The Gatekeeping of Trans Women of Color’s Stories in Publishing

by Janet Mock

It’s no secret that the queer and LGBT community often only speaks trans women of color’s names after our sisters are long gone. Often times, we know nothing about these women, holding them up as martyrs/symbols to fight for stronger hate crime legislation (although most TWoC murders are unsolved, from Marsha P. Johnson and Brandy Martell to Lorena Escalera) and gain empathy, resources and fundraising that’s funneled into the further mainstreaming of this movement.

When I walk into queer and gender studies spaces on campuses across the country, I’ve witnessed people theorize about these women’s lives. But we often know nothing about their lived experiences, about how these women survived and loved and gave and fought this racist, classist, misogynistic and femme-phobic world.

We need to begin giving these women the space and resources during their survival, during their active lives, to tell their stories, to share their insights, to speak up for themselves. Reading their names once a year is not enough.

That’s why I am so grateful that Lovemme Corazón, a 19-year-old trans woman of color, wrote her memoir Trauma Queen, which was released this week by the trans woman of color focused publisher, biyuti publishing.

“I’m really happy that this is concrete, tangible evidence that I have lived and what I have survived,” Lovemme says in a video on her tumblr page.

Lovemme discusses depression, child sexual abuse, rape, violence and sex work. This is her lived experience, one that mirrors that of many of my sisters, the sisters who are overwhelmingly represented in reports like the one released this week from the National Coalition of Anti-Violence Programs, which shows that trans women of color are yet again the most vulnerable to survere violence and murder (with trans women of color homicides rising 13% from last year’s report).
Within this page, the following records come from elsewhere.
-- ==== Sys2Proof/Laws/Frame.lean ====
section
/-! SUPPORT. What each shared operation leaves as it was, one lemma per field of the state: an event's operation touches
only the blocks that its rules name. -/

namespace Sys2Proof.Machine

/-! ## trigger -/

@[simp] theorem trigger_supply (s : State) : (trigger s).supply = s.supply := by
  unfold trigger; split <;> rfl
@[simp] theorem trigger_station (s : State) : (trigger s).station = s.station := by
  unfold trigger; split <;> rfl
@[simp] theorem trigger_startKind (s : State) : (trigger s).startKind = s.startKind := by
  unfold trigger; split <;> rfl
@[simp] theorem trigger_stepsDone (s : State) : (trigger s).stepsDone = s.stepsDone := by
  unfold trigger; split <;> rfl
@[simp] theorem trigger_listenTimer (s : State) : (trigger s).listenTimer = s.listenTimer := by
  unfold trigger; split <;> rfl
@[simp] theorem trigger_number (s : State) : (trigger s).number = s.number := by
  unfold trigger; split <;> rfl
@[simp] theorem trigger_plug (s : State) : (trigger s).plug = s.plug := by
  unfold trigger; split <;> rfl
@[simp] theorem trigger_plugSum (s : State) : (trigger s).plugSum = s.plugSum := by
  unfold trigger; split <;> rfl
@[simp] theorem trigger_ini (s : State) : (trigger s).ini = s.ini := by
  unfold trigger; split <;> rfl
@[simp] theorem trigger_vdu (s : State) : (trigger s).vdu = s.vdu := by
  unfold trigger; split <;> rfl
@[simp] theorem trigger_srk (s : State) : (trigger s).srk = s.srk := by
  unfold trigger; split <;> rfl
@[simp] theorem trigger_mvc (s : State) : (trigger s).mvc = s.mvc := by
  unfold trigger; split <;> rfl
@[simp] theorem trigger_ysu (s : State) : (trigger s).ysu = s.ysu := by
  unfold trigger; split <;> rfl
@[simp] theorem trigger_pgv (s : State) : (trigger s).pgv = s.pgv := by
  unfold trigger; split <;> rfl
@[simp] theorem trigger_acu (s : State) : (trigger s).acu = s.acu := by
  unfold trigger; split <;> rfl
@[simp] theorem trigger_oau (s : State) : (trigger s).oau = s.oau := by
  unfold trigger; split <;> rfl
@[simp] theorem trigger_rst (s : State) : (trigger s).rst = s.rst := by
  unfold trigger; split <;> rfl
@[simp] theorem trigger_pending (s : State) : (trigger s).pending = s.pending := by
  unfold trigger; split <;> rfl

/-! ## latch -/

@[simp] theorem latch_supply (k : AlarmKind) (s : State) : (latch k s).supply = s.supply := by
  unfold latch; split <;> simp
@[simp] theorem latch_station (k : AlarmKind) (s : State) : (latch k s).station = s.station := by
  unfold latch; split <;> simp
@[simp] theorem latch_startKind (k : AlarmKind) (s : State) : (latch k s).startKind = s.startKind := by
  unfold latch; split <;> simp
@[simp] theorem latch_stepsDone (k : AlarmKind) (s : State) : (latch k s).stepsDone = s.stepsDone := by
  unfold latch; split <;> simp
@[simp] theorem latch_listenTimer (k : AlarmKind) (s : State) : (latch k s).listenTimer = s.listenTimer := by
  unfold latch; split <;> simp
@[simp] theorem latch_number (k : AlarmKind) (s : State) : (latch k s).number = s.number := by
  unfold latch; split <;> simp
@[simp] theorem latch_plug (k : AlarmKind) (s : State) : (latch k s).plug = s.plug := by
  unfold latch; split <;> simp
@[simp] theorem latch_plugSum (k : AlarmKind) (s : State) : (latch k s).plugSum = s.plugSum := by
  unfold latch; split <;> simp
@[simp] theorem latch_ini (k : AlarmKind) (s : State) : (latch k s).ini = s.ini := by
  unfold latch; split <;> simp
@[simp] theorem latch_vdu (k : AlarmKind) (s : State) : (latch k s).vdu = s.vdu := by
  unfold latch; split <;> simp
@[simp] theorem latch_srk (k : AlarmKind) (s : State) : (latch k s).srk = s.srk := by
  unfold latch; split <;> simp
@[simp] theorem latch_mvc (k : AlarmKind) (s : State) : (latch k s).mvc = s.mvc := by
  unfold latch; split <;> simp
@[simp] theorem latch_ysu (k : AlarmKind) (s : State) : (latch k s).ysu = s.ysu := by
  unfold latch; split <;> simp
@[simp] theorem latch_pgv (k : AlarmKind) (s : State) : (latch k s).pgv = s.pgv := by
  unfold latch; split <;> simp
@[simp] theorem latch_acu (k : AlarmKind) (s : State) : (latch k s).acu = s.acu := by
  unfold latch; split <;> simp
@[simp] theorem latch_rst (k : AlarmKind) (s : State) : (latch k s).rst = s.rst := by
  unfold latch; split <;> simp
@[simp] theorem latch_pending (k : AlarmKind) (s : State) : (latch k s).pending = s.pending := by
  unfold latch; split <;> simp

/-! ## raise -/

@[simp] theorem raise_supply (k : AlarmKind) (s : State) : (raise k s).supply = s.supply := by
  unfold raise; split <;> simp
@[simp] theorem raise_station (k : AlarmKind) (s : State) : (raise k s).station = s.station := by
  unfold raise; split <;> simp
@[simp] theorem raise_startKind (k : AlarmKind) (s : State) : (raise k s).startKind = s.startKind := by
  unfold raise; split <;> simp
@[simp] theorem raise_stepsDone (k : AlarmKind) (s : State) : (raise k s).stepsDone = s.stepsDone := by
  unfold raise; split <;> simp
@[simp] theorem raise_listenTimer (k : AlarmKind) (s : State) : (raise k s).listenTimer = s.listenTimer := by
  unfold raise; split <;> simp
@[simp] theorem raise_number (k : AlarmKind) (s : State) : (raise k s).number = s.number := by
  unfold raise; split <;> simp
@[simp] theorem raise_plug (k : AlarmKind) (s : State) : (raise k s).plug = s.plug := by
  unfold raise; split <;> simp
@[simp] theorem raise_plugSum (k : AlarmKind) (s : State) : (raise k s).plugSum = s.plugSum := by
  unfold raise; split <;> simp
@[simp] theorem raise_ini (k : AlarmKind) (s : State) : (raise k s).ini = s.ini := by
  unfold raise; split <;> simp
@[simp] theorem raise_vdu (k : AlarmKind) (s : State) : (raise k s).vdu = s.vdu := by
  unfold raise; split <;> simp
@[simp] theorem raise_srk (k : AlarmKind) (s : State) : (raise k s).srk = s.srk := by
  unfold raise; split <;> simp
@[simp] theorem raise_mvc (k : AlarmKind) (s : State) : (raise k s).mvc = s.mvc := by
  unfold raise; split <;> simp
@[simp] theorem raise_ysu (k : AlarmKind) (s : State) : (raise k s).ysu = s.ysu := by
  unfold raise; split <;> simp
@[simp] theorem raise_pgv (k : AlarmKind) (s : State) : (raise k s).pgv = s.pgv := by
  unfold raise; split <;> simp
@[simp] theorem raise_acu (k : AlarmKind) (s : State) : (raise k s).acu = s.acu := by
  unfold raise; split <;> simp
@[simp] theorem raise_rst (k : AlarmKind) (s : State) : (raise k s).rst = s.rst := by
  unfold raise; split <;> simp
@[simp] theorem raise_pending (k : AlarmKind) (s : State) : (raise k s).pending = s.pending := by
  unfold raise; split <;> simp

/-! ## raiseMomentary -/

@[simp] theorem raiseMomentary_supply (k : AlarmKind) (s : State) : (raiseMomentary k s).supply = s.supply := by
  simp [raiseMomentary]
@[simp] theorem raiseMomentary_station (k : AlarmKind) (s : State) : (raiseMomentary k s).station = s.station := by
  simp [raiseMomentary]
@[simp] theorem raiseMomentary_startKind (k : AlarmKind) (s : State) : (raiseMomentary k s).startKind = s.startKind := by
  simp [raiseMomentary]
@[simp] theorem raiseMomentary_stepsDone (k : AlarmKind) (s : State) : (raiseMomentary k s).stepsDone = s.stepsDone := by
  simp [raiseMomentary]
@[simp] theorem raiseMomentary_listenTimer (k : AlarmKind) (s : State) : (raiseMomentary k s).listenTimer = s.listenTimer := by
  simp [raiseMomentary]
@[simp] theorem raiseMomentary_number (k : AlarmKind) (s : State) : (raiseMomentary k s).number = s.number := by
  simp [raiseMomentary]
@[simp] theorem raiseMomentary_plug (k : AlarmKind) (s : State) : (raiseMomentary k s).plug = s.plug := by
  simp [raiseMomentary]
@[simp] theorem raiseMomentary_plugSum (k : AlarmKind) (s : State) : (raiseMomentary k s).plugSum = s.plugSum := by
  simp [raiseMomentary]
@[simp] theorem raiseMomentary_ini (k : AlarmKind) (s : State) : (raiseMomentary k s).ini = s.ini := by
  simp [raiseMomentary]
@[simp] theorem raiseMomentary_vdu (k : AlarmKind) (s : State) : (raiseMomentary k s).vdu = s.vdu := by
  simp [raiseMomentary]
@[simp] theorem raiseMomentary_srk (k : AlarmKind) (s : State) : (raiseMomentary k s).srk = s.srk := by
  simp [raiseMomentary]
@[simp] theorem raiseMomentary_mvc (k : AlarmKind) (s : State) : (raiseMomentary k s).mvc = s.mvc := by
  simp [raiseMomentary]
@[simp] theorem raiseMomentary_ysu (k : AlarmKind) (s : State) : (raiseMomentary k s).ysu = s.ysu := by
  simp [raiseMomentary]
@[simp] theorem raiseMomentary_pgv (k : AlarmKind) (s : State) : (raiseMomentary k s).pgv = s.pgv := by
  simp [raiseMomentary]
@[simp] theorem raiseMomentary_acu (k : AlarmKind) (s : State) : (raiseMomentary k s).acu = s.acu := by
  simp [raiseMomentary]
@[simp] theorem raiseMomentary_rst (k : AlarmKind) (s : State) : (raiseMomentary k s).rst = s.rst := by
  simp [raiseMomentary]
@[simp] theorem raiseMomentary_pending (k : AlarmKind) (s : State) : (raiseMomentary k s).pending = s.pending := by
  simp [raiseMomentary]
The topics Lovemme is vulnerable and strong enough to share with us are difficult to hear. It’s even more difficult to experience, feel, internalize and then go out in the world and share while still in the midst of survival. Our community also shames trans women of color into silence in a myriad of ways, one of which involves systematic exclusion and an overwhelming lack of representation.

Last year, I attended a panel discussion at Barnard College on trans women’s literature and stood witness as folks in the space, mostly white, basically dismissed the genre of trans memoir, as if it were so 2000 and late.  As a lover of literature, of books and a writer who is working on a memoir that would be categorized as “trans memoir,” I was twitching in my seat hearing these shortsighted comments.

What seemed to be glaringly missing from these comments was the fact that trans memoir has been dominated by a certain story, that of an older white trans person. From the 30-plus books I have on my self that would be categorized as trans memoir, only four of them are from trans women of color:

After that panel, I sought counsel from my dear sister reina gossett, who moderated the discussion and highlighted the workings of white supremacy and the fact that not all people, specifically trans women of color, are granted equal access to write, share and publish their stories. This unequal access to publishing has left a gaping hole in this genre and the imaginings of what we say is possible for trans people on the margins.

Many trans folks have been able to hear their story told through other trans folk in literature who have represented them and resonated in some way. Yet the stories that have dominated this genre have nothing to do with me. I, a young, poor-raised, multi-racial trans women, did not have access to stories because the stories I craved did not exist, and the ones that did exist are consistently being erased. And because I didn’t have examples of women like me who made it through it was difficult to imagine a future beyond what I was living.

When we discuss resources (sitting space and time, pen, paper, computers, wifi, internet, editors, publishers), we must realize that everyone doesn’t have equal access to those resources.

Some of our stories have yet to be told. Some of our stories aren’t just about gender. Some of our stories are about the shaming of our color, about the way the world views us as less valuable, about how we’re told to pull ourselves up and when we resort to the necessary acts of  survival, we’re told to be quiet. Some of our stories are about how even in spaces of community we’re silenced.

I have hope that access will slowly change this paradigm, that smaller publishers like biyuti publishing, the Red Umbrella Project and Topside Press (which is publishing the incomparable Ryka Aoki’s upcoming novel) will help add more diverse trans voices to our bookshelves. I personally can’t wait to add Lovemme’s book to mine. I hope you add it as well.